● Exercise instructions
Restate the data that follows exactly as it stands, beginning with the first line and ending with the line that contains "## Registers -/".

● Record excerpts
[Start of section]
-- ==== Sys2Proof/Laws/Kwalia.lean ====
section
/-! SUPPORT. What the shared operations of the Kwalia cores do: registers, completion, and the run of one instruction. -/

namespace Sys2Proof.Laws

open Sys2Proof Machine

/-! ## Registers -/

@[simp] theorem rg_zero (r : TaskRun) (i : Fin 32) (h : i.val = 0) : r.rg i = 0 := by simp [TaskRun.rg, h]

theorem rg_setG (r : TaskRun) (d i : Fin 32) (v : Word) :
    (r.setG d v).rg i = if i.val = 0 then 0 else if i = d then v else r.rg i := by
  by_cases hi : i.val = 0
  · simp [hi]
  · by_cases hd : d.val = 0
    · have : i ≠ d := by rintro rfl; exact hi hd
      simp [TaskRun.setG, hd, hi, this]
    · simp only [TaskRun.rg, TaskRun.setG, hi, hd, if_false]
      rw [show (KV.getD (0 : Word) (KV.set 0 r.g d.val v) i.val) = _ from getD_set ..]
      simp [Fin.ext_iff]

theorem pg_setP (r : TaskRun) (d i : Fin 8) (v : BitVec 16) :
    (r.setP d v).pg i = if i.val = 0 then 0xFFFF else if i = d then v else r.pg i := by
  by_cases hi : i.val = 0
  · simp [TaskRun.pg, hi]
  · by_cases hd : d.val = 0
    · have : i ≠ d := by rintro rfl; exact hi hd
      simp [TaskRun.setP, hd, hi, this]
    · simp only [TaskRun.pg, TaskRun.setP, hi, hd, if_false]
      rw [show (KV.getD (0 : BitVec 16) (KV.set 0 r.p d.val v) i.val) = _ from getD_set ..]
      simp [Fin.ext_iff]

theorem lane_setLane (r : TaskRun) (d i : Fin 16) (k l : Nat) (v : Word) (hk : k < 16) (hl : l < 16) :
    (r.setLane d k v).lane i l = if i = d ∧ l = k then v else r.lane i l := by
  simp only [TaskRun.lane, TaskRun.setLane]
  rw [show (KV.getD (0 : Word) (KV.set 0 r.v (16 * d.val + k) v) (16 * i.val + l)) = _ from getD_set ..]
  have : 16 * i.val + l = 16 * d.val + k ↔ i = d ∧ l = k := by rw [Fin.ext_iff]; omega
  simp [this]

/-! ## Completion -/

/-- A run of end tests changes the PC, the counts and the depth of the loops alone. -/
theorem endTest_eq (r : TaskRun) (n : Nat) :
    r.endTest n = { r with pc := (r.endTest n).pc, lc := (r.endTest n).lc, ldepth := (r.endTest n).ldepth } := by
  induction n generalizing r with
  | zero => rfl
  | succ n ih =>
    simp only [TaskRun.endTest]
    split
    · split
      · exact ih _
      · rfl
    · rfl

/-- The end tests read the PC and the loops alone. -/
theorem endTest_congr {r r' : TaskRun} (n : Nat) (hp : r'.pc = r.pc) (hs : r'.ls = r.ls) (he : r'.le = r.le)
    (hc : r'.lc = r.lc) (hd : r'.ldepth = r.ldepth) :
    (r'.endTest n).pc = (r.endTest n).pc ∧ (r'.endTest n).lc = (r.endTest n).lc ∧ (r'.endTest n).ldepth = (r.endTest n).ldepth := by
  induction n generalizing r r' with
  | zero => simp [TaskRun.endTest, hp, hc, hd]
  | succ n ih =>
    simp only [TaskRun.endTest, hp, hs, he, hc, hd]
    split
    · split
      · exact ih rfl rfl rfl rfl rfl
      · simp
    · simp [hc, hd]

/-- The completion of an instruction changes the PC, REP and the loops alone. -/
theorem iterate_eq (r : TaskRun) :
    r.iterate = { r with
      pc := r.iterate.pc, rep := r.iterate.rep, repcnt := r.iterate.repcnt, lc := r.iterate.lc, ldepth := r.iterate.ldepth } := by
  simp only [TaskRun.iterate, TaskRun.advance]
  split
  · split
    · rw [endTest_eq]
    · rfl
  · rw [endTest_eq]

/-- Completion reads the PC, REP and the loops alone. -/
theorem completes_of {r r' : TaskRun} (hp : r'.pc = r.pc) (hr : r'.rep = r.rep) (hn : r'.repcnt = r.repcnt) (hs : r'.ls = r.ls)
    (he : r'.le = r.le) (hc : r'.lc = r.lc) (hd : r'.ldepth = r.ldepth) : Completes r r'.iterate := by
  simp only [Completes, TaskRun.iterate, TaskRun.advance, hr, hn]
  have key : ∀ (a b : TaskRun), a.pc = b.pc → a.ls = b.ls → a.le = b.le → a.lc = b.lc → a.ldepth = b.ldepth → a.rep = b.rep →
      a.repcnt = b.repcnt → (a.endTest 4).pc = (b.endTest 4).pc ∧ (a.endTest 4).rep = (b.endTest 4).rep ∧
      (a.endTest 4).repcnt = (b.endTest 4).repcnt ∧ (a.endTest 4).lc = (b.endTest 4).lc ∧ (a.endTest 4).ldepth = (b.endTest 4).ldepth := by
    intro a b h1 h2 h3 h4 h5 h6 h7
    have h := endTest_congr 4 h1 h2 h3 h4 h5
    have ha := endTest_eq a 4
    have hb := endTest_eq b 4
    refine ⟨h.1, ?_, ?_, h.2.1, h.2.2⟩
    · rw [ha, hb]; exact h6
    · rw [ha, hb]; exact h7
  split
  · split
    · exact key _ _ hp hs he hc hd rfl (by simp)
    · simp [hp, hr, hc, hd]
  · exact key _ _ hp hs he hc hd hr hn

@[simp] theorem iterate_g (r : TaskRun) : r.iterate.g = r.g := by rw [iterate_eq]
@[simp] theorem iterate_p (r : TaskRun) : r.iterate.p = r.p := by rw [iterate_eq]
@[simp] theorem iterate_v (r : TaskRun) : r.iterate.v = r.v := by rw [iterate_eq]
@[simp] theorem iterate_flags (r : TaskRun) : r.iterate.flags = r.flags := by rw [iterate_eq]
@[simp] theorem iterate_scratch (r : TaskRun) : r.iterate.scratch = r.scratch := by rw [iterate_eq]
@[simp] theorem iterate_rg (r : TaskRun) (i : Fin 32) : r.iterate.rg i = r.rg i := by simp [TaskRun.rg]
@[simp] theorem iterate_pg (r : TaskRun) (i : Fin 8) : r.iterate.pg i = r.pg i := by simp [TaskRun.pg]
@[simp] theorem iterate_lane (r : TaskRun) (i : Fin 16) (l : Nat) : r.iterate.lane i l = r.lane i l := by simp [TaskRun.lane]

/-- Completion leaves everything else. -/
theorem keepsRest_iterate {r r' : TaskRun} (h : KeepsRest r r') : KeepsRest r r'.iterate := by
  unfold KeepsRest at *
  rw [iterate_eq]
  exact h

/-! ## One instruction -/

/-- Putting a task on a core changes nothing but that core's task. -/
theorem onlyTask_putRun (s : State) (core : CoreId) (r : TaskRun) : OnlyTask s (s.putRun core.key r) core r := by
  refine ⟨?_, ?_, rfl⟩
  · simp [State.putRun, State.modCore, State.core]
  · intro k hk
    simp [State.putRun, State.modCore, State.core, getD_modify_other _ _ _ hk]

/-- An instruction that is ready, whose guard holds and that REP may repeat runs its body. -/
theorem kStep_runs {s : State} {core : CoreId} {i : Instr} {r : TaskRun} {w : Word} {g : Guard} {vec noRep : Bool}
    {body : State → TaskRun → KOut} (h : Ready s core i r) (he : kwEncode i = some w)
    (hon : (if vec then decide (r.mask g ≠ 0) else r.holds g) = true) (hrep : r.rep = true → noRep = false) :
    s.kStep w core g vec false noRep body = match body s r with
      | .next s r => s.putRun core.key r.iterate
      | .goto s r => s.putRun core.key r
      | .exc code r => s.takeExc core.key r code
      | .wait s r => s.putRun core.key r
      | .fin s => s := by
  obtain ⟨hr, hst, ⟨x, hx, hw⟩, hn⟩ := h
  rw [he] at hw
  simp only [State.kStep, hr, hst, hx, hw, hon]
  have h1 : (r.rep ∧ noRep) ↔ False := by
    constructor
    · rintro ⟨a, b⟩; simp [hrep a] at b
    · exact False.elim
  simp only [Option.isSome_none, Option.getD_some, hw, Option.isNone_some, h1, Bool.not_true, Bool.false_eq_true, or_false, and_false,
    ne_eq, not_true_eq_false, if_false]
  rw [if_neg (by rintro ⟨a, b⟩; exact hn a b)]
  all_goals (cases body s r <;> rfl)

/-- An instruction whose guard fails completes and does nothing else (R327). -/
theorem kStep_skips {s : State} {core : CoreId} {i : Instr} {r : TaskRun} {w : Word} {g : Guard} {vec ill noRep : Bool}
    {body : State → TaskRun → KOut} (h : Ready s core i r) (he : kwEncode i = some w)
    (hon : (if vec then decide (r.mask g ≠ 0) else r.holds g) = false) (hrep : r.rep = true → noRep = false) :
    s.kStep w core g vec ill noRep body = s.putRun core.key r.iterate := by
  obtain ⟨hr, hst, ⟨x, hx, hw⟩, hn⟩ := h
  rw [he] at hw
  simp only [State.kStep, hr, hst, hx, hw, hon]
  have h1 : (r.rep ∧ noRep) ↔ False := by
    constructor
    · rintro ⟨a, b⟩; simp [hrep a] at b
    · exact False.elim
  simp only [Option.isSome_none, Option.getD_some, Bool.false_eq_true, h1, Bool.not_false, false_and,
    ne_eq, not_true_eq_false, if_false, if_true]
  rw [if_neg (by rintro ⟨a, b⟩; exact hn a b)]

end Sys2Proof.Laws
end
[End of section]
● Response area
-- ==== Sys2Proof/Laws/Kwalia.lean ====
section
/-! SUPPORT. What the shared operations of the Kwalia cores do: registers, completion, and the run of one instruction. -/

namespace Sys2Proof.Laws

open Sys2Proof Machine

/-! ## Registers -/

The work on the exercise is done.